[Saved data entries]
-- ==== Sys2Proof/Machine/State.lean ====
section
/-! DEFINITION. The state of one module: everything the spec gives it, as plain data. `State.reset` is the module right
after a cold reset, with every register at its reset value (assumption 1). -/

namespace Sys2Proof.Machine

/-- A write of one byte on its way: address, value, and the mask of the bits written (a nibble of an F4b byte leaves the
other as it is, 06 R178). -/
structure Wr where
  a : Nat
  b : Byte
  mask : Byte
deriving DecidableEq, Repr

/-! ## A core: control core, matrix, vector and stream engine (08, 03, 04, 07) -/

/-- A command in an engine queue (08 R239): its word, the address, bank and slot of the bundle that issued it (R253),
its number among the engine's issued commands (R243) and among all commands of the core (R83: issue order). -/
structure QEntry where
  word : DWord
  addr : Half
  bank : Bool
  slot : BitVec 3
  num : Half
  order : Nat
deriving DecidableEq, Repr

/-- Issued, started and done counts of one engine (08 R243); `early` holds the numbers of commands that completed
before an earlier-issued one. -/
structure EngCnt where
  issued : Half
  started : Half
  done : Half
  early : List Half
deriving DecidableEq, Repr

/-- An armed hardware loop (08 R248). -/
structure LoopLevel where
  level : BitVec 2
  start : Half
  stop : Half
  remaining : Word
deriving DecidableEq, Repr

/-- CC states of 08 R255, in code order 0–7. -/
inductive CcSt where
  | stopped | running | queueWait | syncWait | debugHalted | paused | halted | fault
deriving DecidableEq, Repr

/-- A beacon record (08 R261). -/
structure Beacon where
  num : BitVec 12
  site : SiteNo
  core : CoreNo
  tick : DWord
  value : Word
  addr : Half
  bank : Bool
deriving DecidableEq, Repr

/-- CC_CTL, CC_DBG and the break registers (08 R263, R265). `suppress` is set by resume: the count and tag compares
are off for the next bundle (R259). `logMark` is the number of log entries at the end of the last bundle (R254). -/
structure CcCtl where
  pause : Bool
  haltOnLog : Bool
  beaconStall : Bool
  traceCmds : Bool
  dbgEn : Bool
  dbgStep : Bool
  cntEn : Bool
  tagEn : Bool
  why : BitVec 3
  suppress : Bool
  logMark : Half
  brkCnt : DWord
  brkTag : Half
  brkMask : Half
  brkEng : BitVec 3
  beaconMask : DWord
deriving DecidableEq, Repr

/-- The CC's 64-bit counters (08 R262). -/
structure CcPerf where
  cmd : DWord
  cycle : DWord
  bundle : DWord
  stallMe : DWord
  stallVe : DWord
  stallSe : DWord
  stallWait : DWord
  stallHaz : DWord
deriving DecidableEq, Repr

/-- One CC_ERRLOG entry (08 R253). -/
structure ErrEntry where
  word0 : DWord
  tick : DWord
deriving DecidableEq, Repr

/-- CC_NUM_STAT (02 R65), with the issue number and the tick of the command whose tag it holds (R67). -/
structure NumStat where
  nan : Bool
  inf : Bool
  sat : Bool
  firstTag : Half
  firstOrder : Nat
  firstTick : DWord
deriving DecidableEq, Repr

/-- The control core (08). `hazard` is the destination of the last bundle's load (R249); `imemBusy` holds window
writes into IMEM taken from the mesh and not yet in IMEM (R251): bank, offset, bytes. -/
structure Cc where
  regs : Sparse Word
  pc : Half
  bank : Bool
  loops : List LoopLevel
  st : CcSt
  eng : BitVec 3
  stopCode : Half
  ctl : CcCtl
  cause : Half
  causeMask : Half
  beaconDrop : Word
  beacons : List Beacon
  errlog : Sparse ErrEntry
  errNext : BitVec 4
  errSeq : Half
  verA : Half
  verB : Half
  meCnt : EngCnt
  veCnt : EngCnt
  seCnt : EngCnt
  perf : CcPerf
  hazard : List (BitVec 5)
  imemBusy : List (Bool × Nat × List Byte)
  dmem : Mem
  dmemPoison : Sparse Bool
  imemA : Mem
  imemB : Mem
  imemUes : Nat
  numStat : NumStat
deriving DecidableEq, Repr

/-- A feed register (03 R77, R78). -/
structure Feed where
  fmt : BitVec 4
  hqSrc : Bool
  trans : Bool
  addr : BitVec 13
  pitch : Half
deriving DecidableEq, Repr

/-- What the checksum columns hold of one row of a product (03 R89): row, checksum, magnitude. -/
structure RowCheck where
  row : Nat
  sum : Word
  mag : Word
deriving DecidableEq, Repr

/-- What a started ME command still has to do. `mma` and `ldacc` hold the values to be written at completion, `mma` the
handles it holds, the core cycles of a feed step (R72, R73) and the feed steps left too (R86), `store`
the bytes to land, `selftest` its scratch tile. DEDUCED, assumption 6. -/
inductive MeWork where
  | mma (tile : BitVec 4) (vals : List (Nat × Word)) (checks : List RowCheck) (rel : List (BitVec 5)) (p left : Nat)
  | store (tile : BitVec 4) (writes : List Wr) (release nan inf sat landed : Bool)
  | ldacc (tile : BitVec 4) (vals : List (Nat × Word))
  | selftest (tile : BitVec 4)
deriving DecidableEq, Repr

/-- DEDUCED, assumption 6. -/
structure MeJob where
  q : QEntry
  work : MeWork
deriving DecidableEq, Repr

/-- The matrix engine (03). `scaleOk` tells for A and B whether a scale feed was set since the last feed of the operand
(R76). `levelAt` is the tick of the last boundary of the activity level (R87). `finishing` tells that on entry to P3 it was feeding a product, which it finishes
under the cap of P2 before its pruning cap is 0 (16 R475, R477). -/
structure Me where
  tiles : Sparse Tile
  accPoison : Sparse Bool
  colfail : BitVec 130
  test : BitVec 130
  feeds : Sparse (Option Feed)
  scaleOk : BitVec 2
  rmask : BitVec 128
  queue : List QEntry
  jobs : List MeJob
  bcastReq : Bool
  bcastActive : Bool
  chkEn : Bool
  tolExp : BitVec 4
  level : BitVec 4
  levelAt : Option DWord
  credit : Nat
  finishing : Bool
  pinned : BitVec 16
  sealedT : BitVec 16
  haltedT : BitVec 16
  cause : BitVec 10
  causeMask : BitVec 10
  chkInfo : DWord
  busyCnt : DWord
  waitCnt : DWord
deriving DecidableEq, Repr

/-- One bank of a VE table (04 R130): entry count, scale and offset of a segment table, and the words (c0, c1, c2 of
entry i at 3i, 3i+1, 3i+2, or word i of a lookup table). -/
structure VTable where
  n : Nat
  scale : Word
  off : Word
  words : Tile
deriving DecidableEq, Repr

What is required = What is needed is every line of the records that contains the word "commands".

The completed task =
its number among the engine's issued commands (R243) and among all commands of the core (R83: issue order). -/
/-- Issued, started and done counts of one engine (08 R243); `early` holds the numbers of commands that completed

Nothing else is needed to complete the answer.